* _WHAT TO PRODUCE_: Your answer should be every line of the entries that has the string "beBytes" in it.
[Start of Attachment]
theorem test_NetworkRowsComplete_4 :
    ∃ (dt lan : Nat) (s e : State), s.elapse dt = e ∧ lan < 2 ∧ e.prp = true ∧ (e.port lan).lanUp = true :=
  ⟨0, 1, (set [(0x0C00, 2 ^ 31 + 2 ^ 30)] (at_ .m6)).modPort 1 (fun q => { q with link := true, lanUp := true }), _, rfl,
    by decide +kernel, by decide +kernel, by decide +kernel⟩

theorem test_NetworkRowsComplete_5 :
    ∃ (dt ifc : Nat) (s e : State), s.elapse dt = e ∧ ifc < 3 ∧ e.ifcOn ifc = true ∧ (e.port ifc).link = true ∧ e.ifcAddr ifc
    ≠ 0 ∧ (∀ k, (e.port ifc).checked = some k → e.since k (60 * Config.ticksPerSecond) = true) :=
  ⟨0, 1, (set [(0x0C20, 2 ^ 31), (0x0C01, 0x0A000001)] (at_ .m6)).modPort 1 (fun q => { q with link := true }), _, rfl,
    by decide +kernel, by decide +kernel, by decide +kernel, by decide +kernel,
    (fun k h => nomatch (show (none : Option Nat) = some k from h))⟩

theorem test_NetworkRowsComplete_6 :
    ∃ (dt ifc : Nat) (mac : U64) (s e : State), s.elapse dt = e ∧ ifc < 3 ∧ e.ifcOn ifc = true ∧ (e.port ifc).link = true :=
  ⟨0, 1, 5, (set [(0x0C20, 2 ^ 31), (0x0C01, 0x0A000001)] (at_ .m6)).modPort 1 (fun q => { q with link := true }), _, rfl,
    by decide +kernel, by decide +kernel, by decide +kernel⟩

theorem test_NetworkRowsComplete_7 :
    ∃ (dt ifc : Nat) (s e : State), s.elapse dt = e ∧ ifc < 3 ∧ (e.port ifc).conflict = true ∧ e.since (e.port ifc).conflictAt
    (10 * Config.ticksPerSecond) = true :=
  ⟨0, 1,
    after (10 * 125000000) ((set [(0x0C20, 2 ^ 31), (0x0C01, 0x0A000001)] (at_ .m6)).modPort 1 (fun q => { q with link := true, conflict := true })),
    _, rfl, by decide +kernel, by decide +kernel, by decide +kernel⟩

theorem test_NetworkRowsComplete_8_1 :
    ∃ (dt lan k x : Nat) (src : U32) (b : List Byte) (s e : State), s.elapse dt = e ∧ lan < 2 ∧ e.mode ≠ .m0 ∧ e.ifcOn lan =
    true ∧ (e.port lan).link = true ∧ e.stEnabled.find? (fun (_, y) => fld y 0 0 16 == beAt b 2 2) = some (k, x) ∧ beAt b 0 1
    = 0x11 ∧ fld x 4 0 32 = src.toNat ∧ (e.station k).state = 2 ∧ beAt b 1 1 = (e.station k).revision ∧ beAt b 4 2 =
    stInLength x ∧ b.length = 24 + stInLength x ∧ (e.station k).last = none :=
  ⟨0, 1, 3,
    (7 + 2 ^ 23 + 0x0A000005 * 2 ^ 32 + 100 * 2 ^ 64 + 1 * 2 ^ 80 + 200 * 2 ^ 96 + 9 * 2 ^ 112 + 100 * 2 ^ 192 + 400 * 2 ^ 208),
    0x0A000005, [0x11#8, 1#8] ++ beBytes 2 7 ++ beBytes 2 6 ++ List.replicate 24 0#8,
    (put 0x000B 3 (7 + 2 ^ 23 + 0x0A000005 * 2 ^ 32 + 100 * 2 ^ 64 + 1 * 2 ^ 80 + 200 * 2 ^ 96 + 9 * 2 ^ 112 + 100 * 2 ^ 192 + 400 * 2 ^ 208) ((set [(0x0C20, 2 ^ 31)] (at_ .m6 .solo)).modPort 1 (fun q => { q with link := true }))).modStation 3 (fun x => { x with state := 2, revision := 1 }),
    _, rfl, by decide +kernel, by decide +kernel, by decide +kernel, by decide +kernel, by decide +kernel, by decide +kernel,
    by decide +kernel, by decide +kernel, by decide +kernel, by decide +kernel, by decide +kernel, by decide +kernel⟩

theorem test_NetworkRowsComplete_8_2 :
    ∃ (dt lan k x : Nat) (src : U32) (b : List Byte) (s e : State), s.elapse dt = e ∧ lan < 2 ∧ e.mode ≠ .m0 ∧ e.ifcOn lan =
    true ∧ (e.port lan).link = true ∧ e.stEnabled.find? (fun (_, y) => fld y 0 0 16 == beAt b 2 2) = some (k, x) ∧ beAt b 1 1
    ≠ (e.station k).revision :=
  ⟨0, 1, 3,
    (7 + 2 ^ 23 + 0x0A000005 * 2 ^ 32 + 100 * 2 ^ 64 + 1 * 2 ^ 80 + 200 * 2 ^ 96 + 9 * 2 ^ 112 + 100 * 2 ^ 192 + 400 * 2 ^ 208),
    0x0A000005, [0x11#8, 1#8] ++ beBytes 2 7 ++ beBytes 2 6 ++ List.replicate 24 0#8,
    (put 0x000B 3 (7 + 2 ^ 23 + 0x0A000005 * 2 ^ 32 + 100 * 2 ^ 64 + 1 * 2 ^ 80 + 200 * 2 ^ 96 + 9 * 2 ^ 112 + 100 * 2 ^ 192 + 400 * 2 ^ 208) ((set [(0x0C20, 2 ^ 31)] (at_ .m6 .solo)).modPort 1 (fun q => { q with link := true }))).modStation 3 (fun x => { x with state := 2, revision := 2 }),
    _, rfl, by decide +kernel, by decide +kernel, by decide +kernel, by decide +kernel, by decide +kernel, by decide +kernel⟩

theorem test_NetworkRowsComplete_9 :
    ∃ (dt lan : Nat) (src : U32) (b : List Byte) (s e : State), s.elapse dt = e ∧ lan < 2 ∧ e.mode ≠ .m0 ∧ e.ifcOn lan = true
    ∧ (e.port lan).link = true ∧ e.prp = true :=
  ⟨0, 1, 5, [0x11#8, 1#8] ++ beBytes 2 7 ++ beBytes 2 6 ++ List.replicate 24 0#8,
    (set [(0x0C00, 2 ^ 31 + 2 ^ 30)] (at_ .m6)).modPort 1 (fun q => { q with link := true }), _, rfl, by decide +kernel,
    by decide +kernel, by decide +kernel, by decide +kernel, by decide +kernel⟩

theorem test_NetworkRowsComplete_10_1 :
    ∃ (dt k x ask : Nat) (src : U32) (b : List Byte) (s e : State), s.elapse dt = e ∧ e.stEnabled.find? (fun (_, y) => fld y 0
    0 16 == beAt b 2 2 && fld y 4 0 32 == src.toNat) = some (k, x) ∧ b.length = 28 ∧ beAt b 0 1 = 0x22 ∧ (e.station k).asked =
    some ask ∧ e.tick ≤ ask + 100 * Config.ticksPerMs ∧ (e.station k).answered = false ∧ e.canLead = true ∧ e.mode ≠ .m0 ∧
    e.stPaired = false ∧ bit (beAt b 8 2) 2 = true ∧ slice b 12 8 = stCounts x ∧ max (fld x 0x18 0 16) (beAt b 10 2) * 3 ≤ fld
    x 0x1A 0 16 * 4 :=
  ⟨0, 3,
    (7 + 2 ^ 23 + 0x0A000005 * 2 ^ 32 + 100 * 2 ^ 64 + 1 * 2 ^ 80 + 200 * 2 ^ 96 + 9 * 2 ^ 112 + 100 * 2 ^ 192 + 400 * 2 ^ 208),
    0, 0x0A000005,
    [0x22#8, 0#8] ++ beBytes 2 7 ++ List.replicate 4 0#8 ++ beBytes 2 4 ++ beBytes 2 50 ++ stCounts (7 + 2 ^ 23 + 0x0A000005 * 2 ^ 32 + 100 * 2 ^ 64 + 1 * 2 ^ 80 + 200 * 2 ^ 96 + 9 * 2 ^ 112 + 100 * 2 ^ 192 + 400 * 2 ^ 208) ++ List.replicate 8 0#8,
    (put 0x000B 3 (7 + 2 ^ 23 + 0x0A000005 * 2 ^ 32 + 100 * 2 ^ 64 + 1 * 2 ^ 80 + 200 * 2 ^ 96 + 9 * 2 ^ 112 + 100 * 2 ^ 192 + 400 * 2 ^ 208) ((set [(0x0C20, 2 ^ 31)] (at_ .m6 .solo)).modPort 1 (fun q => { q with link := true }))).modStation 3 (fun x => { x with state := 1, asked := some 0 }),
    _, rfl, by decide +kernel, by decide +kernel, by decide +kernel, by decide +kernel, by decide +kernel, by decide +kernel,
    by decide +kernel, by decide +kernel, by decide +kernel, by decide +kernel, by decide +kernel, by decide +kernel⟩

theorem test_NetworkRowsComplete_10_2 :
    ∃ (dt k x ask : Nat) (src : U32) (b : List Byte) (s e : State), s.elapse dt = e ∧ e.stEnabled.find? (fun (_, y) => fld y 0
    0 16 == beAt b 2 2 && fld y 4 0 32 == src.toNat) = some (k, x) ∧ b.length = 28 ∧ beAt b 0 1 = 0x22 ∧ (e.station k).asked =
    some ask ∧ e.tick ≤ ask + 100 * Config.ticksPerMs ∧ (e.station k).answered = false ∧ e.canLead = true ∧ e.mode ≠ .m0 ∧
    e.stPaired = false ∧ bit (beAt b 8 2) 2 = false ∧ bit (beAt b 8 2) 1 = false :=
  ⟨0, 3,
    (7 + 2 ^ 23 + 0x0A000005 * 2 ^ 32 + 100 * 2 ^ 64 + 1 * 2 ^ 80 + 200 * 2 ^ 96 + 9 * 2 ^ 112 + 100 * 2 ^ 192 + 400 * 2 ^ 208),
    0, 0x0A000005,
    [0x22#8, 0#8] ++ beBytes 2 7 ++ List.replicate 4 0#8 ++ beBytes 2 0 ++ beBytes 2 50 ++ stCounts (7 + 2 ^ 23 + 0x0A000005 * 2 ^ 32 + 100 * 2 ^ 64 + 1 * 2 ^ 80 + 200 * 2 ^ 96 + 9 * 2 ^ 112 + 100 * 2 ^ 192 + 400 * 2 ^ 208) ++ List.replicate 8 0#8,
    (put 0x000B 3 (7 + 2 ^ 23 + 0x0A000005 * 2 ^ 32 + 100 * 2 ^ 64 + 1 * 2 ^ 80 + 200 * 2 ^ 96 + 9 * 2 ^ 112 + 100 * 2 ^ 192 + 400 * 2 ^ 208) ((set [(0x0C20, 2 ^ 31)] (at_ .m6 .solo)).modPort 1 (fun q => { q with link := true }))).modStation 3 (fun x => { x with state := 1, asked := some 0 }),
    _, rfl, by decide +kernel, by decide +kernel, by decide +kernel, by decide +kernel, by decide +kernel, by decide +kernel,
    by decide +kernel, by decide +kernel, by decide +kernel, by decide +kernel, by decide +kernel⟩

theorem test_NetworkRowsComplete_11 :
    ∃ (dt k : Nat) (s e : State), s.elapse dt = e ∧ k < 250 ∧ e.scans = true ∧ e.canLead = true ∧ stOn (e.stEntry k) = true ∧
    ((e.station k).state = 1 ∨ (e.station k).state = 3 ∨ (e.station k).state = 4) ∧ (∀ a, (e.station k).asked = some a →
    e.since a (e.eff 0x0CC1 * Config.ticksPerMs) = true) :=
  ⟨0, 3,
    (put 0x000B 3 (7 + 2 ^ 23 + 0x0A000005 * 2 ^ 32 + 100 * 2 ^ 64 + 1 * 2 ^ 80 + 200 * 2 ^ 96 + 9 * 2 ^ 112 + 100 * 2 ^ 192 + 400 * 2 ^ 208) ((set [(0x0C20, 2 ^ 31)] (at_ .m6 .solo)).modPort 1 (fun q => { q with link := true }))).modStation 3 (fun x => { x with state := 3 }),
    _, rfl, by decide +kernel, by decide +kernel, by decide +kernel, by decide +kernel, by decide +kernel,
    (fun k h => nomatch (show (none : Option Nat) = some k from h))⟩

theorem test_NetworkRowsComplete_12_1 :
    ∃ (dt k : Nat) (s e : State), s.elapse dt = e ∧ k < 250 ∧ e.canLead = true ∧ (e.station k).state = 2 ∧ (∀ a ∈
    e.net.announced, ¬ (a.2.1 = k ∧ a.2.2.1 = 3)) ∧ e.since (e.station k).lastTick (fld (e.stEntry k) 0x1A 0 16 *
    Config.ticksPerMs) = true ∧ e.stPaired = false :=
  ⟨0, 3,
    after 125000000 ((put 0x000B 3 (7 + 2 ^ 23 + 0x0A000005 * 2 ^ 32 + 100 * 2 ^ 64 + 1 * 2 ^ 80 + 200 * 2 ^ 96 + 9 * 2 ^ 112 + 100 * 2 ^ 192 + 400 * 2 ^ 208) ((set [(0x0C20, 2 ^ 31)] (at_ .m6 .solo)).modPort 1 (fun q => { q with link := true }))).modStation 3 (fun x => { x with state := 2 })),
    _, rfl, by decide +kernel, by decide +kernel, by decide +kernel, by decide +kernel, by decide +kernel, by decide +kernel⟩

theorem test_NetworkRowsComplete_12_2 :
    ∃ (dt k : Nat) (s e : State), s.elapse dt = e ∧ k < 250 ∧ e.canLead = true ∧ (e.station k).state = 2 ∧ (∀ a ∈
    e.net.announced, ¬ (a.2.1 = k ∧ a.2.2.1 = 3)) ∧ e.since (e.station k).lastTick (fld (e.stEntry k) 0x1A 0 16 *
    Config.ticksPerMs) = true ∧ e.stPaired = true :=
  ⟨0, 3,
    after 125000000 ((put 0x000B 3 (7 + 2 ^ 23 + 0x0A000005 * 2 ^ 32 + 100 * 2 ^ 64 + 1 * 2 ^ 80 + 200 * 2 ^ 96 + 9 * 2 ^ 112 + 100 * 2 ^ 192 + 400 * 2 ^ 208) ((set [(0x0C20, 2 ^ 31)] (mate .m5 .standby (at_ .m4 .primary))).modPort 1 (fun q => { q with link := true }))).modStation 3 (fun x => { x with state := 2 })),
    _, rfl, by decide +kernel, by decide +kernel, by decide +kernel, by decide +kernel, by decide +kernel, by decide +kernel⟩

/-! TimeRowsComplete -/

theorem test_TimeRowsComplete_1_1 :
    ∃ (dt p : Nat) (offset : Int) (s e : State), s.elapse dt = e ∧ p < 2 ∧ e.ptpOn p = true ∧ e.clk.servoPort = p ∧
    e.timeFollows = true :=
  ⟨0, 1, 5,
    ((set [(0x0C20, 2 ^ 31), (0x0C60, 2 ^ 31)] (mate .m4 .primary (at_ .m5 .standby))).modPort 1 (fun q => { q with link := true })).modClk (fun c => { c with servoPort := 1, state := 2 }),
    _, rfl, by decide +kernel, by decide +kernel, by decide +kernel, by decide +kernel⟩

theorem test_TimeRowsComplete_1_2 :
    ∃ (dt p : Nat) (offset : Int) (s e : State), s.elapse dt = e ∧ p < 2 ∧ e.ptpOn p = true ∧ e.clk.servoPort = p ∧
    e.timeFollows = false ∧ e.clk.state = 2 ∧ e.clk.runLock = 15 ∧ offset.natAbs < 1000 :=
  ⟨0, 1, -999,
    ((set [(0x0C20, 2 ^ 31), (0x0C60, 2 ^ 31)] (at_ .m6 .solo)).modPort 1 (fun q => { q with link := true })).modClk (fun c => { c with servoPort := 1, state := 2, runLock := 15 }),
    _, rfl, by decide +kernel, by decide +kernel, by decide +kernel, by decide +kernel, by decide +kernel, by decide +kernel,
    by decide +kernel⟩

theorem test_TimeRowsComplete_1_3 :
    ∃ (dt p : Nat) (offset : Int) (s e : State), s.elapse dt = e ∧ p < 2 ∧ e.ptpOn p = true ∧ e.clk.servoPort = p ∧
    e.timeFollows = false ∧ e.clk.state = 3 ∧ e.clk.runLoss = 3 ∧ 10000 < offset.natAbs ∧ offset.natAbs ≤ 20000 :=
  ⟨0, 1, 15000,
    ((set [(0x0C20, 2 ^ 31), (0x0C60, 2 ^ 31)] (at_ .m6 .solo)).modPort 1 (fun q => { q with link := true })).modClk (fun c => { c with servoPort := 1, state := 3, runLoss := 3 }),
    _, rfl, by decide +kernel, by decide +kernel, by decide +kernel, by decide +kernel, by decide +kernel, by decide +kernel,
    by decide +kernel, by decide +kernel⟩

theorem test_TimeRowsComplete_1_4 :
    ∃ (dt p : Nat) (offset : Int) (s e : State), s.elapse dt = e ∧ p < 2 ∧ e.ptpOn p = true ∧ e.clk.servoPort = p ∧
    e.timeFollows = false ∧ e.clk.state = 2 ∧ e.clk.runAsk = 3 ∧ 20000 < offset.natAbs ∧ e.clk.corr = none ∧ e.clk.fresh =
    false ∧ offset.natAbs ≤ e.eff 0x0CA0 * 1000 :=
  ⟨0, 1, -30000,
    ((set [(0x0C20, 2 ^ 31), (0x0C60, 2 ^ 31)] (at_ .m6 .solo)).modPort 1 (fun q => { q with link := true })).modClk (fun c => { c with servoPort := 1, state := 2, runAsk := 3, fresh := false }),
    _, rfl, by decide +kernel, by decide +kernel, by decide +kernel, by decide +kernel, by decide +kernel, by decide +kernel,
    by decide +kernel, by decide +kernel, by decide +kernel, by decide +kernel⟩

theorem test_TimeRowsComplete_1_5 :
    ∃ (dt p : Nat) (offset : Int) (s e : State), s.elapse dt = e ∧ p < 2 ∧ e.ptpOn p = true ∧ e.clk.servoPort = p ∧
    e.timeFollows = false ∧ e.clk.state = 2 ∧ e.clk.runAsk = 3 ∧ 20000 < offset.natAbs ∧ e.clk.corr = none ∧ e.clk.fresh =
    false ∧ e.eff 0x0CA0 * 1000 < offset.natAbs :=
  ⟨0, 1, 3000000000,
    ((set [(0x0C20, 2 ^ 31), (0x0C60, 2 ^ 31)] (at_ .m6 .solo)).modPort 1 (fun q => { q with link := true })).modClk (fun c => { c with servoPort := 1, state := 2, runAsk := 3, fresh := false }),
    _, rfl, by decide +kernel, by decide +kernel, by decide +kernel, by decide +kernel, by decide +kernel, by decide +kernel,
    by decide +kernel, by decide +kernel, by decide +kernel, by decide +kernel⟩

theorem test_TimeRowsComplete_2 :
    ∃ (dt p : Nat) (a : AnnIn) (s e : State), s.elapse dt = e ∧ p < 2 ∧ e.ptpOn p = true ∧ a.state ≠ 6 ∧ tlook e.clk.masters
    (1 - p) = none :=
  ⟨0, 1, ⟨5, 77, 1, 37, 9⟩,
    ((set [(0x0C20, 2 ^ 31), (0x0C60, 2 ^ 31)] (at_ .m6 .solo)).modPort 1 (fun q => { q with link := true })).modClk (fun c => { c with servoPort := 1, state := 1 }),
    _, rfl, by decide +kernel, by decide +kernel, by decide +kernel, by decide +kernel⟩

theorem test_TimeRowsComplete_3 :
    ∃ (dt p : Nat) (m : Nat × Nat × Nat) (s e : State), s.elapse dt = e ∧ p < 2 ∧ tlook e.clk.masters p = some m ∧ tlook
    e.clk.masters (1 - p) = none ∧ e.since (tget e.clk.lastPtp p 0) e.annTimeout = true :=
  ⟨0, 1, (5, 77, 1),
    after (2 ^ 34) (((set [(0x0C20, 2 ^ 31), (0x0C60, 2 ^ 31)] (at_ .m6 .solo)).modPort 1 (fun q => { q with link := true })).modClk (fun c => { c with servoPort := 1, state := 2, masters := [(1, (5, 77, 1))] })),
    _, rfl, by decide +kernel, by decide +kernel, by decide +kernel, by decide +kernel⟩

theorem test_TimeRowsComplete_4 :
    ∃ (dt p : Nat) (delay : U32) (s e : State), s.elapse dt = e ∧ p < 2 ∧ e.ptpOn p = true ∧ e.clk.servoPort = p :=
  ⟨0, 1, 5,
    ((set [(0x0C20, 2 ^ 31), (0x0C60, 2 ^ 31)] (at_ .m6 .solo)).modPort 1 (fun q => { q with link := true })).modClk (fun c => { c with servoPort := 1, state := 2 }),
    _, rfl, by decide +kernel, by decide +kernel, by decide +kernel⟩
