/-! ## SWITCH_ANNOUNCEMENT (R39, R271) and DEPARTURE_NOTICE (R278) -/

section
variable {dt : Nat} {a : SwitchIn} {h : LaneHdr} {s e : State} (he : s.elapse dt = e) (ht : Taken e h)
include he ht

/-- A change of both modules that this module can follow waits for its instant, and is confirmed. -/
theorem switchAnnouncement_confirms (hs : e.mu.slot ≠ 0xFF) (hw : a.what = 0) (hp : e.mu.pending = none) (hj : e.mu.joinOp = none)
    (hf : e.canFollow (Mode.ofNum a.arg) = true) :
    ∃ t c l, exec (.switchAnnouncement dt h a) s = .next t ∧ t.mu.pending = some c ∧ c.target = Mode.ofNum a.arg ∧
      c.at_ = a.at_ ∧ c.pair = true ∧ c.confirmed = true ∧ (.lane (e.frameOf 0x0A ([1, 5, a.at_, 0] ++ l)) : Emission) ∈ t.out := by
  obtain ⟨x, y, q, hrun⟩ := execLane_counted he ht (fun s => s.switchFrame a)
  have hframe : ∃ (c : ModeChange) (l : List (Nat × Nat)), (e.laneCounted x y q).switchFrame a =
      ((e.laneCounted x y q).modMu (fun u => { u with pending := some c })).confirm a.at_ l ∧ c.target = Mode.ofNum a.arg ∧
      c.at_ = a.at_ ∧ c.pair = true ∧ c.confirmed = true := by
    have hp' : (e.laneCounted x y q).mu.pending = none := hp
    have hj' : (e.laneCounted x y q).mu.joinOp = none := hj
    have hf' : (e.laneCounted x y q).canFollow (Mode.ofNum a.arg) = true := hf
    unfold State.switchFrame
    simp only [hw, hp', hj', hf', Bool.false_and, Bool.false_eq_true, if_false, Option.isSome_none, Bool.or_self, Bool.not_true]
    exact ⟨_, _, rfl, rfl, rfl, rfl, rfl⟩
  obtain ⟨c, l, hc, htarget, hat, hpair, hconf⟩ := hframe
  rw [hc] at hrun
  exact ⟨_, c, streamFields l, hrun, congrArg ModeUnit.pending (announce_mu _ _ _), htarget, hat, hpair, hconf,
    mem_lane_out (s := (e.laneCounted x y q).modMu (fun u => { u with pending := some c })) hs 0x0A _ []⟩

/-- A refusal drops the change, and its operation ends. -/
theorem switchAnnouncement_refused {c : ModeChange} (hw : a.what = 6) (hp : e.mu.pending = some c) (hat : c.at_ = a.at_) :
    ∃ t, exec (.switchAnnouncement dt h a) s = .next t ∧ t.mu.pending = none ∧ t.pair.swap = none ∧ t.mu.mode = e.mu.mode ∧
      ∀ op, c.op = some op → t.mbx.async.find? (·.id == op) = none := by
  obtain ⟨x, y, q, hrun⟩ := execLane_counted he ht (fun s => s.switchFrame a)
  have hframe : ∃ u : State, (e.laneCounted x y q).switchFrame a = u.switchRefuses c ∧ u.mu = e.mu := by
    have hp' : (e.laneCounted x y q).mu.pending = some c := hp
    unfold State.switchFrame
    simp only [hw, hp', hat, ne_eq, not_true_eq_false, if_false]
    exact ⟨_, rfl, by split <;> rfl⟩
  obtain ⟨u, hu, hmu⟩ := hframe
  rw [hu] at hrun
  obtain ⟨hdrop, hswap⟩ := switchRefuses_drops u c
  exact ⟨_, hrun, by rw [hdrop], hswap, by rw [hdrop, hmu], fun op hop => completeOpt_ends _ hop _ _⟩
[End of Attachment]
* _PROBLEM SOLUTION_:
    0x0A000005, [0x11#8, 1#8] ++ beBytes 2 7 ++ beBytes 2 6 ++ List.replicate 24 0#8,
    0x0A000005, [0x11#8, 1#8] ++ beBytes 2 7 ++ beBytes 2 6 ++ List.replicate 24 0#8,
  ⟨0, 1, 5, [0x11#8, 1#8] ++ beBytes 2 7 ++ beBytes 2 6 ++ List.replicate 24 0#8,
    [0x22#8, 0#8] ++ beBytes 2 7 ++ List.replicate 4 0#8 ++ beBytes 2 4 ++ beBytes 2 50 ++ stCounts (7 + 2 ^ 23 + 0x0A000005 * 2 ^ 32 + 100 * 2 ^ 64 + 1 * 2 ^ 80 + 200 * 2 ^ 96 + 9 * 2 ^ 112 + 100 * 2 ^ 192 + 400 * 2 ^ 208) ++ List.replicate 8 0#8,
    [0x22#8, 0#8] ++ beBytes 2 7 ++ List.replicate 4 0#8 ++ beBytes 2 0 ++ beBytes 2 50 ++ stCounts (7 + 2 ^ 23 + 0x0A000005 * 2 ^ 32 + 100 * 2 ^ 64 + 1 * 2 ^ 80 + 200 * 2 ^ 96 + 9 * 2 ^ 112 + 100 * 2 ^ 192 + 400 * 2 ^ 208) ++ List.replicate 8 0#8,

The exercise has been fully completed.